Task instructions: Your answer must consist of exactly the lines below, starting with the line with "The hart's members" and going on through the line with "let t := retireSerial s", and nothing else.

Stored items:
-=-=-=-=-

-- ==== Sys2Proof/Machine/CopyEngine.lean ====
section
/-!
DEFINITION. The commands of the copy engine and the in-array step (R66-R73, R85-R87, R128, R167, R423).
-/

namespace Sys2Proof.Machine

/-! ## Accesses of the engine (R67-R71) -/

/-- Whose accesses a command makes (R67, R69): the root table is the one that its pusher had at the push (assumption log,
entry 43). -/
def whoCmd (h : Nat) (c : FifoCmd) : Who := ⟨h, c.mode, c.asid, c.ptroot, false⟩

/-- A line is brought to where the engine's access can take place; any hart's chunk may be squashed for it (R66, R71). -/
def engineReach (s : State) (h : Nat) (c : FifoCmd) (own : Bool) (x : Acc) (mask : LineMask) (a : Word) : State × Res Unit :=
  let l := x.pa / 128
  let g : Agent := ⟨none, noHart, clusterOf h, field 14 12 c.cmd.d0, x.td⟩
  let u : Use := if own then .store else .read
  if lineDev l = s.dev then viaCluster s g u l
  else reachPeerBy s g (fun s u => viaCluster s g u l) u l mask a

/-- A piece of an access range lies on one side of the edge of the private aperture with the range's first byte (R67). -/
def sameSide (first a : Word) : Bool := inAperture a.toNat == inAperture first.toNat

/-- n bytes inside one line read by a command. -/
def engineRead (s : State) (h : Nat) (c : FifoCmd) (first a : Word) (n : Nat) : State × Res Nat :=
  if !sameSide first a then (s, .trap { code := cMisalign, tval := a })
  else match translate s (whoCmd h c) ⟨.copyRead, n, false, .refused⟩ a with
  | (s, .val x) =>
    match engineReach s h c false x (byteMask x.pa n) a with
    | (s, .val _) =>
      if s.poison.contains (x.pa / 128) then (s, .trap { code := cPoison, tval := a })
      else (s, .val ((committedLine s (x.pa / 128)).toNat >>> (8 * (x.pa % 128)) % 2 ^ (8 * n)))
    | (s, .trap t) => (s, .trap t)
    | (s, .wait k) => (s, .wait k)
    | (s, .again) => (s, .again)
  | (s, .trap t) => (s, .trap t)
  | (s, .wait k) => (s, .wait k)
  | (s, .again) => (s, .again)

def modHead (s : State) (h : Nat) (f : FifoCmd → FifoCmd) : State :=
  modHart s h fun x => { x with fifo := { x.fifo with cmds := match x.fifo.cmds with | c :: r => f c :: r | [] => [] } }

/-- A command has bytes on their way to the home of a peer line (R70). -/
def postsFor (s : State) (h l : Nat) : Bool :=
  (tabGet none s.peers l).any fun p => p.pendCmds.contains h || p.flyCmds.contains h

/-- n bytes inside one line become committed; a write of the whole line clears its poison, and poisoned data leave it. The L1
caches of the engine's cluster lose the line. Where the bytes are posted, the command keeps how much it had done before them
(R53, R69, R71, R96, R109). -/
def enginePut (s : State) (h pa n v : Nat) (bad : Bool) : State :=
  let l := pa / 128
  let s := dropL1s s l (clusterOf h)
  let s := { s with poison := if bad then setInsert s.poison l else if n = 128 then s.poison.filter (· != l) else s.poison }
  if lineDev l ≠ s.dev then
    let s := modHead s h fun c => { c with posted := c.posted ++ [(l, c.prog, false)] }
    let s := holdPosted (commitPeer s h l true (inLine pa v) (byteMask pa n)) l
    if postsFor s h l then s else modHead s h fun c => { c with posted := c.posted.filter fun x => x.1 != l }
  else writeOwn s h l (inLine pa v) (byteMask pa n)

/-- n bytes inside one line written by a command; `bad` where they carry poison. -/
def engineWrite (s : State) (h : Nat) (c : FifoCmd) (first a : Word) (n v : Nat) (bad : Bool) : State × Res Unit :=
  if !sameSide first a then (s, .trap { code := cMisalign, tval := a })
  else match translate s (whoCmd h c) ⟨.copyWrite, n, false, .refused⟩ a with
  | (s, .val x) =>
    if (windowOf s x.pa).isSome then (s, perm a)
    else match engineReach s h c true x (byteMask x.pa n) a with
      | (s, .val _) => (enginePut s h x.pa n v bad, .val ())
      | r => r
  | (s, .trap t) => (s, .trap t)
  | (s, .wait k) => (s, .wait k)
  | (s, .again) => (s, .again)

/-- A read, then what follows it. -/
def readThen {α : Type} (r : State × Res Nat) (k : State → Nat → State × Res α) : State × Res α :=
  match r with
  | (s, .val v) => k s v
  | (s, .trap t) => (s, .trap t)
  | (s, .wait w) => (s, .wait w)
  | (s, .again) => (s, .again)

/-- A write of n bytes, then the count of the bytes performed. -/
def countDone (r : State × Res Unit) (n : Nat) : State × Res Nat :=
  match r with
  | (s, .val _) => (s, .val n)
  | (s, .trap t) => (s, .trap t)
  | (s, .wait w) => (s, .wait w)
  | (s, .again) => (s, .again)

/-! ## The end of a command (R68, R70) -/

/-- The status of a failed access (R68). -/
def statusOf (code : Nat) : Nat :=
  if code = cNotPresent then 0x01 else if code = cPerm then 0x02 else if code = cMisalign then 0x03
  else if code = cPoison then 0x05 else 0x06

/-- Work of a hart's command that other units have not confirmed: posted bytes, lines of a group, a transfer (R70). -/
def unconfirmed (s : State) (h : Nat) : Bool :=
  (s.peers.any fun p => match p.2 with | some l => l.pendCmds.contains h || l.flyCmds.contains h | none => false) ||
    (s.groups.any fun g => g.2.held.any fun o => o.hart == h && o.kind == 3) ||
    (s.clusters.any fun c => c.2.transfers.any fun t => t.hart == h && t.cmd)

/-- The record of a decided command is written once everything it did is confirmed (R70). -/
def confirm (s : State) (h : Nat) : State :=
  match (getHart s h).fifo.cmds with
  | c :: _ =>
    match c.fin with
    | some (st, n) => if unconfirmed s h then s else writeRecord s h st n
    | none => s
  | [] => s

/-- The same for every hart. -/
def confirmAll (s : State) : State := (hartIds s).foldl confirm s

/-- A command has its status and count. -/
def decide_ (s : State) (h st n : Nat) : State := confirm (modHead s h fun c => { c with fin := some (st, n) }) h

/-- What a piece of a command's work ends in: all done, the next piece to come, a failure, or a wait; with the bytes
done. -/
def conclude (h : Nat) (r : State × Nat × Res Unit) (len : Nat) : State :=
  match r with
  | (s, d, .val _) => if len ≤ d then decide_ s h 0x00 d else modHead s h fun c => { c with prog := d, walked := [] }
  | (s, d, .trap t) => decide_ s h (statusOf t.code) d
  | (s, d, .wait w) => modHead s h fun c => { c with prog := d, held := w != .commit }
  | (s, d, .again) => modHead s h fun c => { c with prog := d }

/-- Accesses performed in ascending order from `d` bytes on, until `stop` bytes are done; the command keeps how far it is. -/
def pieces (h : Nat) (f : State → Nat → State × Res Nat) (stop : Nat) : Nat → State → Nat → State × Nat × Res Unit
  | 0, s, d => (s, d, .val ())
  | k + 1, s, d =>
    if stop ≤ d then (s, d, .val ())
    else match f (modHead s h fun c => { c with prog := d }) d with
      | (s, .val n) => pieces h f stop k s (d + n)
      | (s, .trap t) => (s, d, .trap t)
      | (s, .wait w) => (s, d, .wait w)
      | (s, .again) => (s, d, .again)

/-- The next piece of a command, of at most 4 KiB (R69). -/
def piece (h : Nat) (f : State → Nat → State × Res Nat) (len : Nat) (s : State) (d : Nat) : State × Nat × Res Unit :=
  pieces h f (Nat.min len (d + 4096)) 4096 s d

/-- The bytes from an address to the end of its line. -/
def toLineEnd (a : Word) : Nat := 128 - a.toNat % 128

/-- D0 has no reserved bit set and no hint 7 (R66, R68). -/
def d0Ok (d : Word) : Bool := d &&& 0xFFFFFFFF00008E00 == 0 && field 14 12 d != 7

/-- The frame of a command: it is the oldest of its hart, and its words are checked first (R68, R69). -/
def command (h : Nat) (d : Cmd) (s : State) (ok : Bool) (body : State → FifoCmd → State) : Out :=
  match (getHart s h).fifo.cmds with
  | c :: _ =>
    if c.cmd ≠ d ∨ c.fin.isSome then .next s
    else if !(d0Ok d.d0 && ok) then .next (decide_ s h 0x04 0)
    else .next (body s c)
  | [] => .next s

/-! ## COPY, COPY2D, FILL (R67) -/

/-- Two ranges of as many bytes meet. -/
def rangesMeet (a b : Word) (n : Nat) : Bool := decide (a.toNat < b.toNat + n) && decide (b.toNat < a.toNat + n)

/-- The operands of a COPY or COPY2D overlap: a row of the source meets a row of the destination (R69). -/
def operandsMeet (d : Cmd) : Bool :=
  if d.d0.extractLsb' 0 8 = 0x01 then rangesMeet d.d1 d.d2 d.d3.toNat
  else
    let row := field 31 0 d.d3
    let at_ (base step : Word) (i : Nat) : Word := base + w64 i * step
    let rows := List.range (field 63 32 d.d3)
    rows.any fun i => rows.any fun j => rangesMeet (at_ d.d1 d.d4 i) (at_ d.d2 d.d5 j) row

/-- The bytes that a copy writes: those of its source, or free values where the operands overlap (R12, R69; assumption log,
entry 14). -/
def copiedBytes (s : State) (d : Cmd) (n v : Nat) : State × Nat :=
  if operandsMeet d then (spend s n, packNat 8 ((List.range n).map fun i => (Config.freeByte (s.freeCtr + i)).toNat)) else (s, v)
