/-- The kept operation of the next stamp is applied next: a member applies one operation of a group in a cycle. -/
def nextEarly (s : State) (n : Nat) : State :=
  let g := getGroup s n
  match if g.state = 2 then none else g.early.find? (fun m => gField m 5 == g.applied + 1) with
  | some m =>
    let s := modGroup s n fun g => { g with early := g.early.filter fun x => gField x 5 != gField m 5 }
    after s 0 (.mapply, { msg := some m, flag := true })
  | none => s

/-- An operation waits for the commit of chunks that Cornice has admitted or pre-admitted: those that carry marks of its line,
and those that have read APPLIED of the group (R98, R286). -/
def applyWaits (s : State) (n l : Nat) : Bool :=
  let read (c : Chunk) : Bool := c.mseqs.any fun q => q.1 == n
  snoopWaits s none true l ||
    (hartIds s).any fun h => (admittedChunks s h).any read || (preAdmitted s h && (openChunks s h).any read)

/-- A stamped operation at a member: applied in stamp order; one above the next stamp is kept, and in a frozen entry
stays kept until the re-forming discards it (R143, R168, R169). -/
def execMapply (s : State) : Out :=
  onGroup 1 s fun s m n =>
    let g := getGroup s n
    let stamp := gField m 5
    if g.log2sz = 0 ∨ stamp ≤ g.applied then s
    else if stamp = g.applied + 1 ∧ applyWaits s n (windowLine s g m) = true then laterMsg s m
    else
      let (s, d, bad) := msgData s m (gField m 7 == 1)
      let plain : Msg := { m with data := d, src := s.dev, aux := m.aux.take 7 ++ [if bad then 1 else 0] }
      if stamp = g.applied + 1 then wakeCommands (nextEarly (applyOp s n plain) n)
      else if g.early.any (fun x => gField x 5 == stamp) then s
      else modGroup s n fun g => { g with early := g.early ++ [plain] }

/-! ## Completion (R144, R168) -/

/-- A held MST or MCOPY line leaves its hart's counter (R144). -/
def countHeld (s : State) (o : HeldOp) : State :=
  if o.kind = 2 ∨ o.hart = noHart then s else modHart s o.hart fun x => { x with mcastCnt := x.mcastCnt - 1 }

/-- Operations leave the hold of an entry as done. -/
def releaseHeld (s : State) (n : Nat) (f : HeldOp → Bool) : State :=
  let gone := (getGroup s n).held.filter f
  let s := modGroup s n fun g => { g with held := g.held.filter fun o => !f o }
  let s := gone.foldl (fun s o => answered (countHeld s o) o.id) s
  wakeCommands (confirmAll s)

/-- Every member has applied the writer's operation (R144, R168). -/
def execMdone (s : State) : Out :=
  onMsg s fun s m =>
    let s := answered s (gField m 0)
    match entryOfGid s (gField m 1) with
    | some n => releaseHeld s n fun o => o.id == gField m 0
    | none => s

/-! ## Re-forming (R169-R171) -/

/-- The lowest and the highest APPLIED of the survivors that have answered. -/
def reformRange (g : Group) : Nat × Nat :=
  match g.answers.map (·.2) with
  | [] => (0, 0)
  | x :: l => (l.foldl Nat.min x, l.foldl Nat.max x)
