-- ==== Sys2Proof/Machine/Dispatch.lean ====
section
/-!
DEFINITION. One arm per instruction and hardware step of the opcode table.
-/

namespace Sys2Proof.Machine
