-- ==== Sys2Proof/Safety.lean ====
section
/-!
DEFINITION. What counts as a safe run, and the vocabulary in which the statements say where an instruction completes and
what it leaves as it was.
-/

namespace Sys2Proof.Safety

open Sys2Proof.Machine

/-- The outcome is a next state: the machine neither faults nor refuses. -/
def goesOn (o : Host.Outcome State Fault Refusal) : Prop := ∃ s, o = .next s

/-- A property that every step keeps. -/
def keeps (inv : State → Prop) : Prop := ∀ s t, inv s → step s = .next t → inv t

/-! ## Tables in canonical form -/

/-- The register states of a hart: its own, and those that a squash or a truncation brings back (R121, R126). -/
def hartArchs (x : Hart) : List Arch := x.arch :: (x.chunk :: x.inflight).flatMap fun c => c.save :: c.cuts.map (·.arch)

/-- The register states that the module holds: those of the harts, and those that new harts start from (R203, R210). -/
def archs (s : State) : List Arch :=
  hartArchs s.cur ++ s.harts.flatMap (fun h => hartArchs h.2) ++
    s.dies.flatMap fun d => d.2.pool.map (·.tmpl) ++ d.2.gens.filterMap fun g => g.2.map (·.tmpl)

/-- Every table that the statements read is in canonical form: keys rise strictly, and no entry holds what an unlisted key
reads as. -/
structure TablesWf (s : State) : Prop where
  harts : tabWf Hart.reset s.harts = true
  cores : tabWf Core.reset s.cores = true
  clusters : tabWf Cluster.reset s.clusters = true
  engines : ∀ c ∈ s.clusters, tabWf Engine.reset c.2.engines = true ∧ ∀ e ∈ c.2.engines, tabWf SlotEnt.reset e.2.slots = true
  dies : tabWf Die.reset s.dies = true
  coh : tabWf LineCoh.reset s.coh = true
  caches : ∀ c ∈ s.coh, tabWf Moesi.i c.2.caches = true
  peers : tabWf none s.peers = true
  lineTd : tabWf 0 s.lineTd = true
  tags : tabWf 0 s.tags = true
  hbms : tabWf Hbm.reset s.hbms = true
  channels : ∀ x ∈ s.hbms, tabWf Chan.reset x.2.chans = true ∧ tabWf Lane.reset x.2.lanes = true ∧ tabWf none x.2.openRows = true
  groups : tabWf Group.reset s.groups = true
  ports : tabWf Port.reset s.ports = true
  pairs : tabWf Pair.reset s.pairs = true
  dogs : tabWf Dog.reset s.dogs = true
  meas : tabWf 0 s.meas = true
  tiles : ∀ a ∈ archs s, tabWf none a.tiles = true

/-! ## Completion of an instruction -/

/-- The guards of an instruction hold (R223). -/
def guarded (c : Ctl) (s : State) : Prop := guardOf s.cur.arch c = true

/-- The instruction has an effect as an ordinary member of its chunk and retires; the next word follows. -/
def retires (c : Ctl) (s : State) (f : State → State) : Out := .next (retire c (f (openChunk s)))

/-- The instruction writes one general register and retires; a write of g0 is discarded (R200). -/
def writesG (c : Ctl) (s : State) (rd : GReg) (x : Word) : Out := retires c s fun t => setG t rd x
/-- The instruction writes one predicate and retires; a write of p0 is discarded (R200). -/
def writesP (c : Ctl) (s : State) (pd : PReg) (x : Word) : Out := retires c s fun t => setP t pd x
/-- The instruction writes one vector register and retires. -/
def writesV (c : Ctl) (s : State) (vd : VReg) (x : Vec) : Out := retires c s fun t => setV t vd x

/-- The hart's members before this instruction have committed; it takes effect in the state `u` (R120). -/
def commitsTo (s u : State) : Prop := isDrained s = true ∧ u = openChunk s

/-- An instruction that acts after its older members have committed retires; one that has begun a write-back is followed by
the next instruction once that is acknowledged (R120, R277). -/
def finishes (s : State) : Out :=
  let t := retireSerial s
  .next (if s.cur.begun = true ∧ t.cur.ncWait ≠ [] then stallOn (.miss (.acks false)) t else t)

/-- No flag of a set is enabled to trap (R184). -/
def quietFlags (s : State) (fl : Flags) : Prop := s.cur.arch.fcsr.extractLsb' 5 5 &&& fl = 0

/-- The flags of a set, in fcsr (R182, R184). -/
def raiseFlags (fl : Flags) (s : State) : State := updArch s fun a => { a with fcsr := a.fcsr ||| fl.setWidth 64 }

/-- The core of the moving hart implements the features that a vector instruction needs (R202). -/
def featureHeld (f64 : Bool) (s : State) : Prop := featureFault f64 s = none

/-- The instruction raises a trap at its own address; what it did before the trap stands in `t` (R121, R390). -/
def traps (s t : State) (code : Nat) (tval row : Word) : Out := .next (raiseAt t s.cur.arch.pc ⟨code, tval, row⟩)

/-! ## Accesses -/

/-- A byte is one of n from an address on. -/
abbrev within (pa n b : Nat) : Prop := pa ≤ b ∧ b < pa + n

/-- The state is the same outside the moving hart's open chunk, the caches, and what lines that leave them carry to their
homes, or to the salvage ring (R97, R102, R113, R135): no register of a hart changes. -/
def sameBesideCaches (s t : State) : Prop :=
  t = { s with
    cur := { s.cur with chunk := t.cur.chunk }, cores := t.cores, clusters := t.clusters, dies := t.dies, coh := t.coh
    mem := t.mem, poison := t.poison, hbm := t.hbm, hbms := t.hbms, tags := t.tags, badGran := t.badGran
    peers := t.peers, reqs := t.reqs, nextReq := t.nextReq, net := t.net, pairs := t.pairs, events := t.events
    salvOvf := t.salvOvf, salvAcks := t.salvAcks, log := t.log }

-=-=-=-=-

Answer space:
/-- The hart's members before this instruction have committed; it takes effect in the state `u` (R120). -/
def commitsTo (s u : State) : Prop := isDrained s = true ∧ u = openChunk s

/-- An instruction that acts after its older members have committed retires; one that has begun a write-back is followed by
the next instruction once that is acknowledged (R120, R277). -/
def finishes (s : State) : Out :=
  let t := retireSerial s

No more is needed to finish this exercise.